O presidente Jair Bolsonaro pode ser responsabilizado diretamente por esses casos de violência?

Se falarmos em termos mais amplos, de uma responsabilização moral, o presidente de fato inflama os apoiadores dele a colocarem em prática a eliminação do opositor político.

Ele é um presidente que o tempo inteiro trabalhou para criar, através de decretos, a possibilidade de um amplo acesso a armas no Brasil.

E esse acesso torna muito possível para o indivíduo que está sempre sendo pressionado para pensar que a política tem que ser trabalhada de uma forma violenta, que ele deve tomar uma atitude quando se sentir agredido ou ofendido porque, por exemplo alguém resolveu celebrar o aniversário com uma foto do ex-presidente Lula.

Esse tipo de atitude por parte do Bolsonaro rende no mínimo uma responsabilização moral. Mas deveríamos estar em condição de pensar em responsabilização política, mas, numa Câmara dos Deputados dominada pelo Centrão e pela lógica do orçamento secreto, isso é impossível até o final deste ano.

Na última semana, um atentado matou o candidato e ex-primeiro ministro japonês Shinzo Abe. Quais os riscos de algo dessa magnitude acontecer nas eleições brasileiras? Lula, que costuma ser o maior alvo dos bolsonaristas, corre algum risco?

Corre sim, com certeza. Se o próprio presidente Bolsonaro, candidato em 2018, se tornou alguém vulnerável em termos de um atentado político, muito mais se torna alvo uma pessoa como Lula.

Basta pensar que o ex-presidente tem um impacto imenso na história política brasileira de pelo menos 40 anos, chegando no final da ditadura, com o movimento sindical, que foi fundamental para o fim daquele regime. É fundamental que o ex-presidente e o Partido dos Trabalhadores tomem todas as cautelas e procurem assegurar ou manter a integridade dele, assim como a segurança, no mínimo até o final deste processo eleitoral.

Você mencionou a facada sofrida por Bolsonaro em 2018. Existe uma diferença desse atentado em relação aos ataques contra o PT nas últimas semanas? Ou é tudo parte de uma guerra política?

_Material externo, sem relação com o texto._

-- ==== Sys2Proof/Decode.lean ====
section
/-! DEFINITION. The encoding (30_encoding.md sections 1 to 5): the default opcode map, the decoder, the encoder, the byte order of
the program image, and the host's reading of a word numbered as spec/opcode_table.json numbers it. -/

namespace Sys2Proof

/-- The default opcode map (30_encoding.md R76). DESIGN CHOICE of the spec (92 D1): the source gives no numbers; exact for images of
the spec's own linker, unsafe for images of the original software (log 1). -/
def defaultOpc : OpcMap :=
  { nop := 0x00, mov := 0x01, cmp := 0x02, jmp := 0x03, je := 0x04, jne := 0x05, jl := 0x06, jle := 0x07,
    jg := 0x08, jge := 0x09, mod := 0x0A, rem := 0x0B, inc := 0x0C, dec := 0x0D, not := 0x0E, add := 0x0F,
    sub := 0x10, mul := 0x11, div := 0x12, and := 0x13, or := 0x14, xor := 0x15, shl := 0x16, shr := 0x17,
    push := 0x18, pop := 0x19, call := 0x1A, ret := 0x1B, prn := 0x1C }

/-- The operand count of each mnemonic (30_encoding.md R75, R76). -/
def Mnemonic.arity : Mnemonic → Nat
  | .nop | .ret => 0
  | .jmp | .je | .jne | .jl | .jle | .jg | .jge | .rem | .inc | .dec | .not | .push | .pop | .call | .prn => 1
  | .mov | .cmp | .mod | .add | .sub | .mul | .div | .and | .or | .xor | .shl | .shr => 2

/-- The instructions that write their destination back (30_encoding.md R76, R83). -/
def Mnemonic.writesDest : Mnemonic → Bool
  | .mov | .rem | .inc | .dec | .not | .add | .sub | .mul | .div | .and | .or | .xor | .shl | .shr | .pop => true
  | .nop | .cmp | .jmp | .je | .jne | .jl | .jle | .jg | .jge | .mod | .push | .call | .ret | .prn => false

/-! ## The opcode word (30_encoding.md R70, R72) -/

/-- Bits 7..0, `OP`. -/
def opField (w : Word) : BitVec 8 := w.setWidth 8

/-- Bit 8, `SA`: the source operand is addressed. -/
def srcAddressed (w : Word) : Bool := w.getLsbD 8

/-- Bit 10, `DA`: the destination operand is addressed. -/
def destAddressed (w : Word) : Bool := w.getLsbD 10

/-- The bits of one operand: exactly one of addressed and direct when it is present, neither when it is absent
(30_encoding.md R71). -/
def operandBits (addressedBit directBit : Word) : Option Bool → Word
  | none => 0
  | some true => addressedBit
  | some false => directBit

/-- The opcode word the linker engine writes for the opcode number `op` (30_encoding.md R70, R71): `dest` and `src` say of each
operand whether it is present and addressed. -/
def opcodeWord (op : BitVec 8) (dest src : Option Bool) : Word :=
  op.setWidth 32 ||| operandBits 0x400 0x800 dest ||| operandBits 0x100 0x200 src

/-! ## The decoder (30_encoding.md R88, R90, R91) -/

/-- Why the decoder refuses; both are the fault `InvalidProgram` (30_encoding.md R88, R90). -/
inductive DecodeError where
  /-- There is no opcode word at all. -/
  | noWord
  /-- Bits 7..0 are no `OPC(m)` (30_encoding.md R78). -/
  | unknownOpcode (op : BitVec 8)
  /-- The words end inside the operands of `m` (30_encoding.md R90). -/
  | truncated (m : Mnemonic)
deriving DecidableEq, Repr

/-- The mnemonic whose opcode number is `op` (30_encoding.md R88). -/
def lookupMnemonic (o : OpcMap) (op : BitVec 8) : Option Mnemonic :=
  Mnemonic.all.find? (fun m => o.of m == op)

/-- The instruction of a mnemonic and its operands; a format without an operand ignores it (30_encoding.md R74). -/
def buildInstr (m : Mnemonic) (dest src : Operand) : Instr :=
  match m with
  | .nop => .nop
  | .mov => .mov dest src
  | .cmp => .cmp dest src
  | .jmp => .jmp dest
  | .je => .je dest
  | .jne => .jne dest
  | .jl => .jl dest
  | .jle => .jle dest
  | .jg => .jg dest
  | .jge => .jge dest
  | .mod => .mod dest src
  | .rem => .rem dest
  | .inc => .inc dest
  | .dec => .dec dest
  | .not => .not dest
  | .add => .add dest src
  | .sub => .sub dest src
  | .mul => .mul dest src
  | .div => .div dest src
  | .and => .and dest src
  | .or => .or dest src
  | .xor => .xor dest src
  | .shl => .shl dest src
  | .shr => .shr dest src
  | .push => .push dest
  | .pop => .pop dest
  | .call => .call dest
  | .ret => .ret
  | .prn => .prn dest

/-- Decode the instruction that starts a list of words (30_encoding.md R88 to R91): the opcode alone gives the length (R79), only
bits 7..0, 8 and 10 of the opcode word are read (R72). -/
def decode (o : OpcMap) : List Word → Except DecodeError Instr
  | [] => .error .noWord
  | w :: ws =>
    match lookupMnemonic o (opField w) with
    | none => .error (.unknownOpcode (opField w))
    | some m =>
      if m.arity ≤ ws.length then
        .ok (buildInstr m ⟨destAddressed w, ws.getD 0 0⟩ ⟨srcAddressed w, ws.getD 1 0⟩)
      else .error (.truncated m)

/-! ## The encoder (30_encoding.md R70, R71, R74) -/

/-- The mnemonic of an instruction. -/
def Instr.mnemonic : Instr → Mnemonic
  | .nop => .nop
  | .mov _ _ => .mov
  | .cmp _ _ => .cmp
  | .jmp _ => .jmp
  | .je _ => .je
  | .jne _ => .jne
  | .jl _ => .jl
  | .jle _ => .jle
  | .jg _ => .jg
  | .jge _ => .jge
  | .mod _ _ => .mod
  | .rem _ => .rem
  | .inc _ => .inc
  | .dec _ => .dec
  | .not _ => .not
  | .add _ _ => .add
  | .sub _ _ => .sub
  | .mul _ _ => .mul
  | .div _ _ => .div
  | .and _ _ => .and
  | .or _ _ => .or
  | .xor _ _ => .xor
  | .shl _ _ => .shl
  | .shr _ _ => .shr
  | .push _ => .push
  | .pop _ => .pop
  | .call _ => .call
  | .ret => .ret
  | .prn _ => .prn

/-- The destination operand, if the format has one (30_encoding.md R74). -/
def Instr.dest? : Instr → Option Operand
  | .nop => none
  | .mov d _ => some d
  | .cmp d _ => some d
  | .jmp d => some d
  | .je d => some d
  | .jne d => some d
  | .jl d => some d
  | .jle d => some d
  | .jg d => some d
  | .jge d => some d
  | .mod d _ => some d
  | .rem d => some d
  | .inc d => some d
  | .dec d => some d
  | .not d => some d
  | .add d _ => some d
  | .sub d _ => some d
  | .mul d _ => some d
  | .div d _ => some d
  | .and d _ => some d
  | .or d _ => some d
  | .xor d _ => some d
  | .shl d _ => some d
  | .shr d _ => some d
  | .push d => some d
  | .pop d => some d
  | .call d => some d
  | .ret => none
  | .prn d => some d

/-- The source operand, if the format has one (30_encoding.md R74). -/
def Instr.src? : Instr → Option Operand
  | .nop => none
  | .mov _ s => some s
  | .cmp _ s => some s
  | .jmp _ => none
  | .je _ => none
  | .jne _ => none
  | .jl _ => none
  | .jle _ => none
  | .jg _ => none
  | .jge _ => none
  | .mod _ s => some s
  | .rem _ => none
  | .inc _ => none
  | .dec _ => none
  | .not _ => none
  | .add _ s => some s
  | .sub _ s => some s
  | .mul _ s => some s
  | .div _ s => some s
  | .and _ s => some s
  | .or _ s => some s
  | .xor _ s => some s
  | .shl _ s => some s
  | .shr _ s => some s
  | .push _ => none
  | .pop _ => none
  | .call _ => none
  | .ret => none
  | .prn _ => none

/-- The length in words, `1 + arity` (30_encoding.md R79, R80). -/
def Instr.len (i : Instr) : Nat := 1 + i.mnemonic.arity

/-- The opcode word of an instruction (30_encoding.md R70, R71). -/
def Instr.opcode (o : OpcMap) (i : Instr) : Word :=
  opcodeWord (o.of i.mnemonic) (i.dest?.map (·.addressed)) (i.src?.map (·.addressed))

/-- The words of an instruction: opcode word, destination word, source word (30_encoding.md R74). -/
def encode (o : OpcMap) (i : Instr) : List Word :=
  i.opcode o :: (i.dest?.toList ++ i.src?.toList).map (·.word)

/-! ## Byte order of the program image (20_memory.md R52, R53) -/

/-- Four bytes as a little-endian word (20_memory.md R52). -/
def wordOfBytes (b0 b1 b2 b3 : Byte) : Word :=
  BitVec.ofNat 32 (b0.toNat + 256 * b1.toNat + 65536 * b2.toNat + 16777216 * b3.toNat)

/-- A byte buffer as words; `none` when its length is not a multiple of 4 (20_memory.md R53). -/
def wordsOfBytes : List Byte → Option (List Word)
  | [] => some []
  | b0 :: b1 :: b2 :: b3 :: rest => (wordsOfBytes rest).map (wordOfBytes b0 b1 b2 b3 :: ·)
  | _ => none

/-- A word as four little-endian bytes (20_memory.md R52, 30_encoding.md R121). -/
def bytesOfWord (w : Word) : List Byte :=
  [w.extractLsb' 0 8, w.extractLsb' 8 8, w.extractLsb' 16 8, w.extractLsb' 24 8]

/-- Words as a little-endian byte buffer (30_encoding.md R121). -/
def bytesOfWords (ws : List Word) : List Byte := ws.flatMap bytesOfWord

/-! ## The host's reading of the opcode table -/

/-- The words of an instruction whose bits are `w`, bit 0 the least significant bit of the first word, later words counting on
from it; bits at `nbits` and above are 0. Three words, the longest instruction (30_encoding.md R74). -/
def tableWords (nbits w : Nat) : List Word :=
  let v := w % 2 ^ nbits
  [BitVec.ofNat 32 v, BitVec.ofNat 32 (v / 2 ^ 32), BitVec.ofNat 32 (v / 2 ^ 64)]

/-- The instruction the decoder reads from a word numbered as spec/opcode_table.json numbers it. -/
def decodeTableWord (nbits w : Nat) : Option Instr :=
  match decode defaultOpc (tableWords nbits w) with
  | .ok i => some i
  | .error _ => none

end Sys2Proof
end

O caso brasileiro sempre foi de ampla insegurança pública e política, que tinha e produzia efeitos em diversas camadas populares, mas que hoje chega em um nível mais alto. Ela já existiu no curso do século 20, mas talvez a transição de 1987 para 1988, que gerou a Constituição Federal, tentou jogar água na fervura com conciliações, algumas delas até com cursos ruins para o processo político como um todo.

Mas isso fez com que essa violência política num nível federal arrefecesse por um período. Não tínhamos essa preocupação nas décadas de 1990 e 2000.

Talvez de 2014 para frente, com a Operação Lava Jato, com a ideia de que a corrupção da política precisava de uma solução imediata e definitiva, criou as condições para que esse discurso mais violento na arena política tivesse mais espaço. Então, esse discurso passa a ocupar um papel central no curso da política brasileira e você tem algo como o atentado contra Bolsonaro em 2018. A facada tem que ser levada a sério por ser uma situação de violência política.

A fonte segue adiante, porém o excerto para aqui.